Sir John focuses on the first, accusing Waterhouse of trying to blackmail Brasted.

However, it is noticed in court that the letter begins "Dear Mikla"; and Waterhouse can show that "Dear Stefan" was the way he had always begun his letters to the murdered man.

Dearing is then forced to produce the love letter. It proves decisive.

Waterhouse refuses to waver in his story, which is complicated by his former love of Lady Brasted.

Brasted wins his case for libel. Both letters are sent on to the public prosecutor with a view to trying Waterhouse for blackmail. The briefcase document is printed in the newspapers. It is written on Savoy Hotel headed paper; but when Dearing and his wife dine at the Savoy later that day, the head waiter brings over a newspaper and points out that although this letter is dated March, the heading on the notepaper used was not introduced until May.

Meanwhile Mary reappears. Somehow Lady Brasted had intercepted Waterhouse's letter to Mary and passed it off as a letter to her. Mary confronts Lady Brasted. Later that evening, Sir John Dearing telephones Brasted to request a meeting for the next morning to discuss these developments.

Lord Brasted is happy to learn that Waterhouse's love letter was not to his wife. He seeks, and receives, his wife's assurance that their marriage has been a good one.

After she goes to bed, he goes out to post some letters, declining the help of his butler. Although the exact circumstance is not shown, the final scenes imply that Brasted has thrown himself under a car.

==Production==
Patrick Hastings was a successful lawyer who wrote plays in his spare time, of which Blind Goddess was most popular. It premiered in 1948, a few years before Hastings' death.

Film rights were purchased by Gainsborough Productions, then part of the Rank Organisation. Gainsborough head of production Sydney Box worked on the screenplay with his wife Muriel Box. It was filmed in July 1948 at Islington Studios with sets designed by the art director Norman Arnold.

It was the film debut of Claire Bloom. She had auditioned for the part of Ophelia in Hamlet and been unsuccessful, but her screen test impressed the Rank Organisation and they put her under contract.

Betty Box, who produced, requested the original script be modified so that Lady Brasted did not take a lover but only pretended to.

==Release==
The film was released in the US in 1949. The American distributor tried to engage interest by advertising the film in the New York Law Journal.

==Reception==
===Critical===
Variety said "the film is very much a carbon copy of the original play" but praised the handing and acting.

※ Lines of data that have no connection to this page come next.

/-- Rounds the magnitude `m × 2^e`, or one a little above it when `sticky`, to a multiple of `2^q` under R25. -/
def roundAt (r : Rounding) (neg : Bool) (m : Nat) (e : Int) (sticky : Bool) (q : Int) : Cut :=
  if q ≤ e then
    let base := m * 2 ^ (e - q).toNat
    let up := match r.rnd with
      | .rdn => neg && sticky
      | .rup => !neg && sticky
      | .rne | .rtz | .rna | .rod | .rhd => false
    let base := if r.rnd == .rod && sticky && base % 2 == 0 then base + 1 else if up then base + 1 else base
    ⟨base, sticky⟩
  else
    let d := (q - e).toNat
    let base := m / 2 ^ d
    let rem := m % 2 ^ d
    let inexact := rem != 0 || sticky
    let half := 2 ^ (d - 1)
    let up := match r.rnd with
      | .rne => half < rem || (rem == half && (sticky || base % 2 == 1))
      | .rtz => false
      | .rdn => neg && inexact
      | .rup => !neg && inexact
      | .rna => half ≤ rem
      | .rod => inexact && base % 2 == 0
      | .rhd => r.hash < rem * 2 ^ 16 / 2 ^ d
    ⟨if up then base + 1 else base, inexact⟩

/-- The magnitude that an overflow delivers, as the code of a format with infinities (R28). -/
def FloatFmt.overflowCode (f : FloatFmt) (r : Rnd) (sat neg : Bool) : Nat :=
  match f.special with
  | .ieee =>
    if sat then f.maxCode
    else match r with
      | .rne | .rna | .rhd => f.infCode
      | .rtz | .rod => f.maxCode
      | .rdn => if neg then f.infCode else f.maxCode
      | .rup => if neg then f.maxCode else f.infCode
  | .nanOnly | .neither => f.maxCode

/-- An infinite value delivered in a format (R31): a format without infinities saturates with OF only. -/
def FloatFmt.deliverInf (f : FloatFmt) (sat neg : Bool) : Nat × Flags :=
  match f.special with
  | .ieee => if sat then (f.withSign neg f.maxCode, flagOF) else (f.withSign neg f.infCode, noFlags)
  | .nanOnly | .neither => (f.withSign neg f.maxCode, flagOF)

/-- Rounds a finite exact value once into a format, with the flags of R28, R29 and R31.
`sticky` says that the exact magnitude lies a little above `m × 2^e`. -/
def FloatFmt.round (f : FloatFmt) (r : Rounding) (sat neg : Bool) (m : Nat) (e : Int) (sticky : Bool) : Nat × Flags :=
  if m == 0 && !sticky then (f.withSign neg 0, noFlags)
  else
    let top : Int := e + (Nat.log2 m : Int)
    let free : Int := top - f.mbits
    let least : Int := f.emin - f.mbits
    let q := if free < least then least else free
    let c := roundAt r neg m e sticky q
    let code := ((q - least).toNat) * 2 ^ f.mbits + c.base
    let unbounded := roundAt r neg m e sticky free
    let tiny := top < f.emin && !(top == f.emin - 1 && unbounded.base == 2 ^ (f.mbits + 1))
    if f.maxCode < code then (f.withSign neg (f.overflowCode r.rnd sat neg), overflowFlags)
    else (f.withSign neg code, roundFlags c.inexact tiny)

/-- A value narrowed into a format under R31 and R20. -/
def FloatFmt.convert (f : FloatFmt) (r : Rounding) (sat : Bool) : FVal → Nat × Flags
  | .nan =>
    match f.special with
    | .neither => (0, flagNZ)
    | .ieee => (f.nanCode, noFlags)
    | .nanOnly => (f.nanCode, flagIf (!f.signed) flagNV)
  | .inf neg => if !f.signed && neg then (f.nanCode, flagNV) else f.deliverInf sat neg
  | .fin neg m e =>
    if !f.signed && neg && m != 0 then (f.nanCode, flagNV)
    else f.round r sat (f.signed && neg) m e false

/-- A value delivered by an operation: an infinity of the operation itself stays one, except in a format without infinities. -/
def FloatFmt.deliver (f : FloatFmt) (r : Rounding) (sat : Bool) : FVal → Nat × Flags
  | .nan => (f.nanCode, noFlags)
  | .inf neg => f.deliverInf false neg
  | .fin neg m e => f.round r sat neg m e false

/-! ## Exact operations (R78, R116) -/

/-- The integer ± m × 2^(e - q) for a `q` that is at most `e`. -/
def scaledInt (neg : Bool) (m : Nat) (e q : Int) : Int :=
  let v : Int := ((m * 2 ^ (e - q).toNat : Nat) : Int)
  if neg then -v else v

def minInt (a b : Int) : Int := if a ≤ b then a else b

/-- An exact sum; a zero sum of opposite signs is +0, or −0 under RDN (R78). -/
def addVal (r : Rnd) : FVal → FVal → FVal × Flags
  | .nan, _ => (.nan, noFlags)
  | _, .nan => (.nan, noFlags)
  | .inf a, .inf b => if a == b then (.inf a, noFlags) else (.nan, flagNV)
  | .inf a, .fin _ _ _ => (.inf a, noFlags)
  | .fin _ _ _, .inf b => (.inf b, noFlags)
  | .fin na ma ea, .fin nb mb eb =>
    let q := minInt ea eb
    let v := scaledInt na ma ea q + scaledInt nb mb eb q
    if v = 0 then
      if na == nb then (.fin na 0 q, noFlags) else (.fin (r == .rdn) 0 q, noFlags)
    else (.fin (v < 0) v.natAbs q, noFlags)

def FVal.negate : FVal → FVal
  | .nan => .nan
  | .inf n => .inf (!n)
  | .fin n m e => .fin (!n) m e

def FVal.isNaN : FVal → Bool
  | .nan => true
  | .inf _ | .fin _ _ _ => false

/-- An exact product; 0 × ∞ is invalid. -/
def mulVal : FVal → FVal → FVal × Flags
  | .nan, _ => (.nan, noFlags)
  | _, .nan => (.nan, noFlags)
  | .inf a, .inf b => (.inf (a != b), noFlags)
  | .inf a, .fin b m _ => if m == 0 then (.nan, flagNV) else (.inf (a != b), noFlags)
  | .fin a m _, .inf b => if m == 0 then (.nan, flagNV) else (.inf (a != b), noFlags)
  | .fin a ma ea, .fin b mb eb => (.fin (a != b) (ma * mb) (ea + eb), noFlags)

/-- An operation's exact result rounded once, with the flags of both. -/
def FloatFmt.finish (f : FloatFmt) (r : Rounding) (sat : Bool) (x : FVal × Flags) : Nat × Flags :=
  let y := f.deliver r sat x.1
  (y.1, x.2 ||| y.2)

def FloatFmt.add (f : FloatFmt) (r : Rounding) (sat : Bool) (a b : Nat) : Nat × Flags :=
  f.finish r sat (addVal r.rnd (f.unpack a) (f.unpack b))

def FloatFmt.sub (f : FloatFmt) (r : Rounding) (sat : Bool) (a b : Nat) : Nat × Flags :=
  f.finish r sat (addVal r.rnd (f.unpack a) (f.unpack b).negate)

def FloatFmt.mul (f : FloatFmt) (r : Rounding) (sat : Bool) (a b : Nat) : Nat × Flags :=
  f.finish r sat (mulVal (f.unpack a) (f.unpack b))

/-- a × b + c with one rounding; 0 × ∞ is invalid whatever c is (R78). -/
def FloatFmt.fma (f : FloatFmt) (r : Rounding) (sat : Bool) (a b c : Nat) : Nat × Flags :=
  let p := mulVal (f.unpack a) (f.unpack b)
  let v := addVal r.rnd p.1 (f.unpack c)
  f.finish r sat (v.1, p.2 ||| v.2)

/-- a / b, R78. -/
def FloatFmt.div (f : FloatFmt) (r : Rounding) (sat : Bool) (a b : Nat) : Nat × Flags :=
  match f.unpack a, f.unpack b with
  | .nan, _ => (f.nanCode, noFlags)
  | _, .nan => (f.nanCode, noFlags)
  | .inf _, .inf _ => (f.nanCode, flagNV)
  | .inf na, .fin nb _ _ => f.deliverInf false (na != nb)
  | .fin na _ _, .inf nb => (f.withSign (na != nb) 0, noFlags)
  | .fin na ma ea, .fin nb mb eb =>
    if mb == 0 then
      if ma == 0 then (f.nanCode, flagNV) else f.deliverInf false (na != nb)
    else
      let k := f.mbits + 24 + Nat.log2 mb
      let n := ma * 2 ^ k
      f.round r sat (na != nb) (n / mb) (ea - eb - k) (n % mb != 0)

/-- The integer square root, one bit a step from bit `b - 1` down. -/
def isqrtFrom (n : Nat) : Nat → Nat → Nat
  | 0, r => r
  | b + 1, r =>
    let r' := r + 2 ^ b
    isqrtFrom n b (if r' * r' ≤ n then r' else r)

def isqrt (n : Nat) : Nat := isqrtFrom n (Nat.log2 n / 2 + 1) 0

/-- √a, R78. -/
def FloatFmt.sqrt (f : FloatFmt) (r : Rounding) (sat : Bool) (a : Nat) : Nat × Flags :=
  match f.unpack a with
  | .nan => (f.nanCode, noFlags)
  | .inf neg => if neg then (f.nanCode, flagNV) else f.deliverInf false false
  | .fin neg m e =>
    if m == 0 then (f.withSign neg 0, noFlags)
    else if neg then (f.nanCode, flagNV)
    else
      let k : Int := f.mbits + 24
      let k2 := if (e - 2 * k) % 2 = 0 then 2 * k else 2 * k + 1
      let n := m * 2 ^ k2.toNat
      let s := isqrt n
      f.round r sat false s ((e - k2) / 2) (s * s != n)

/-- Whether a magnitude order puts `a` below `b`; −0 orders below +0 (R17). -/
def ltVal (a b : FVal) : Bool :=
  match a, b with
  | .nan, _ => false
  | _, .nan => false
  | .inf na, .inf nb => na && !nb
  | .inf na, .fin _ _ _ => na
  | .fin _ _ _, .inf nb => !nb
  | .fin na ma ea, .fin nb mb eb =>
    let q := minInt ea eb
    let x := scaledInt na ma ea q
    let y := scaledInt nb mb eb q
    x < y || (x == y && ma == 0 && na && !nb)

/-- Equal values, with −0 equal to +0 (R79). -/
def eqVal (a b : FVal) : Bool :=
  match a, b with
  | .inf na, .inf nb => na == nb
  | .fin na ma ea, .fin nb mb eb =>
    let q := minInt ea eb
    scaledInt na ma ea q == scaledInt nb mb eb q
  | _, _ => false

/-- Strictly smaller, with −0 equal to +0 (R79). -/
def ltNum (a b : FVal) : Bool := ltVal a b && !eqVal a b

/-- R17. -/
def FloatFmt.min (f : FloatFmt) (a b : Nat) : Nat :=
  let x := f.unpack a; let y := f.unpack b
  if x.isNaN then (if y.isNaN then f.nanCode else b)
  else if y.isNaN then a
  else if ltVal y x then b else a

/-- R17. -/
def FloatFmt.max (f : FloatFmt) (a b : Nat) : Nat :=
  let x := f.unpack a; let y := f.unpack b
  if x.isNaN then (if y.isNaN then f.nanCode else b)
  else if y.isNaN then a
  else if ltVal x y then b else a

/-- A value rounded to an integral value and clamped to an integer type (R31, R81); a NaN gives 0 and NZ. -/
def toInt (t : IntFmt) (r : Rounding) : FVal → Nat × Flags
  | .nan => (0, flagNZ)
  | .inf neg => (wrapTo t.bits (if neg then t.least else t.greatest), flagOF)
  | .fin neg m e =>
    let c := roundAt r neg m e false 0
    let x : Int := if neg then -(c.base : Int) else c.base
    let y := t.clamp x
    (y.1, if y.2 == noFlags then flagIf c.inexact flagNX else overflowFlags)

/-- An integer rounded into a float format (R81). -/
def FloatFmt.ofInt (f : FloatFmt) (r : Rounding) (sat : Bool) (x : Int) : Nat × Flags :=
  f.convert r sat (.fin (x < 0) x.natAbs 0)

/-! ## Special functions (R125) -/

/-- Binary digits of log2 of a value in [1, 2) held with `p` fraction bits: each squaring gives one digit. -/
def log2Digits (p : Nat) : Nat → Nat → Nat → Nat
  | 0, _, acc => acc
  | n + 1, y, acc =>
    let s := y * y / 2 ^ p
    if 2 ^ (p + 1) ≤ s then log2Digits p n (s / 2) (2 * acc + 1)
    else log2Digits p n s (2 * acc)

/-- 2 to the fraction whose bits, highest first, are the low `n` bits of `x`; `c` is 2^(1/2), 2^(1/4) and so on, with `p` fraction bits. -/
def exp2Bits (p x : Nat) : Nat → Nat → Nat → Nat
  | 0, _, acc => acc
  | n + 1, c, acc =>
    let acc := if x / 2 ^ n % 2 == 1 then acc * c / 2 ^ p else acc
    exp2Bits p x n (isqrt (c * 2 ^ p)) acc

/-- The rounding that a special function uses: at FP32 the faithful functions take the neighbour that `Config` fixes for the input (R125). -/
def faithful (f : FloatFmt) (fn : Config.SpecialFn) (r : Rounding) (neg : Bool) (a : Nat) : Rounding :=
  if f.mbits == 23 then
    if Config.faithfulUp fn (BitVec.ofNat 32 a) then ⟨if neg then .rdn else .rup, 0⟩ else ⟨.rtz, 0⟩
  else r

/-- 1/A. -/
def FloatFmt.rcp (f : FloatFmt) (r : Rounding) (sat : Bool) (a : Nat) : Nat × Flags :=
  match f.unpack a with
  | .nan => (f.nanCode, noFlags)
  | .inf neg => (f.withSign neg 0, noFlags)
  | .fin neg m e =>
    if m == 0 then f.deliverInf false neg
    else
      let k := f.mbits + 24 + Nat.log2 m
      let n := 2 ^ k
      f.round (faithful f .rcp r neg a) sat neg (n / m) (-e - k) (n % m != 0)

/-- 1/√A. -/
def FloatFmt.rsq (f : FloatFmt) (r : Rounding) (sat : Bool) (a : Nat) : Nat × Flags :=
  match f.unpack a with
  | .nan => (f.nanCode, noFlags)
  | .inf neg => if neg then (f.nanCode, flagNV) else (0, noFlags)
  | .fin neg m e =>
    if m == 0 then f.deliverInf false neg
    else if neg then (f.nanCode, flagNV)
    else
      let k0 : Int := 2 * (f.mbits + 24 + (Nat.log2 m : Int))
      let k := if (e + k0) % 2 = 0 then k0 else k0 + 1
      let n := 2 ^ k.toNat
      let s := isqrt (n / m)
      f.round (faithful f .rsq r false a) sat false s (-((e + k) / 2)) (s * s * m != n)

/-- 2^A. A magnitude of 4,096 or more stands for itself: it is beyond every format. -/
def FloatFmt.exp2 (f : FloatFmt) (r : Rounding) (sat : Bool) (a : Nat) : Nat × Flags :=
  match f.unpack a with
  | .nan => (f.nanCode, noFlags)
  | .inf neg => if neg then (0, noFlags) else f.deliverInf false false
  | .fin neg m e =>
    let r' := faithful f .exp2 r false a
    if m == 0 then f.round r' sat false 1 0 false
    else if 12 ≤ e + (Nat.log2 m : Int) then
      f.round r' sat false 1 (if neg then -4096 else 4096) false
    else
      let p := 256
      -- fixed point with 160 fraction bits; every input of 8, 16 or 32 bits is one
      let x : Int := scaledInt neg m e (-160)
      let whole := x / ((2 ^ 160 : Nat) : Int)
      let frac := (x % ((2 ^ 160 : Nat) : Int)).toNat
      let v := exp2Bits p frac 160 (isqrt (2 ^ (2 * p + 1))) (2 ^ p)
      f.round r' sat false v (whole - p) (frac != 0)

/-- log₂ A. -/
def FloatFmt.log2 (f : FloatFmt) (r : Rounding) (sat : Bool) (a : Nat) : Nat × Flags :=
  match f.unpack a with
  | .nan => (f.nanCode, noFlags)
  | .inf neg => if neg then (f.nanCode, flagNV) else f.deliverInf false false
  | .fin neg m e =>
    if m == 0 then f.deliverInf false true
    else if neg then (f.nanCode, flagNV)
    else
      let l := Nat.log2 m
      let whole : Int := e + l
      let p := 256
      let d := 96
      let frac := log2Digits p d (m * 2 ^ (p - l)) 0
      if m == 2 ^ l then
        f.round (faithful f .log2 r (whole < 0) a) sat (whole < 0) whole.natAbs 0 false
      else
        let v : Int := whole * ((2 ^ d : Nat) : Int) + frac
        if v < 0 then f.round (faithful f .log2 r true a) sat true (v.natAbs - 1) (-d) true
        else f.round (faithful f .log2 r false a) sat false v.natAbs (-d) true

/-! ## Group scales and self-describing blocks (R19 to R24) -/

/-- The value of an E3M5 scale times 2^x; `none` for 0xFF (R19). -/
def scaleVal (s : Nat) (x : Int) : Option (Nat × Int) :=
  match (floatFmt .e3m5).unpack s with
  | .fin _ m e => some (m, e + x)
  | .nan | .inf _ => none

The New York Times wrote, "Justice, the poets have it, is a blind goddess...But the (film), which arrived at the Forty-second Street Embassy yesterday, illustrates that justice is not blind precisely but merely myopic and rather routine"; while TV Guide noted, "good performances help keep this rather stagy and stiff adaptation moving."

===Box Office===
The film was not a success at the box office.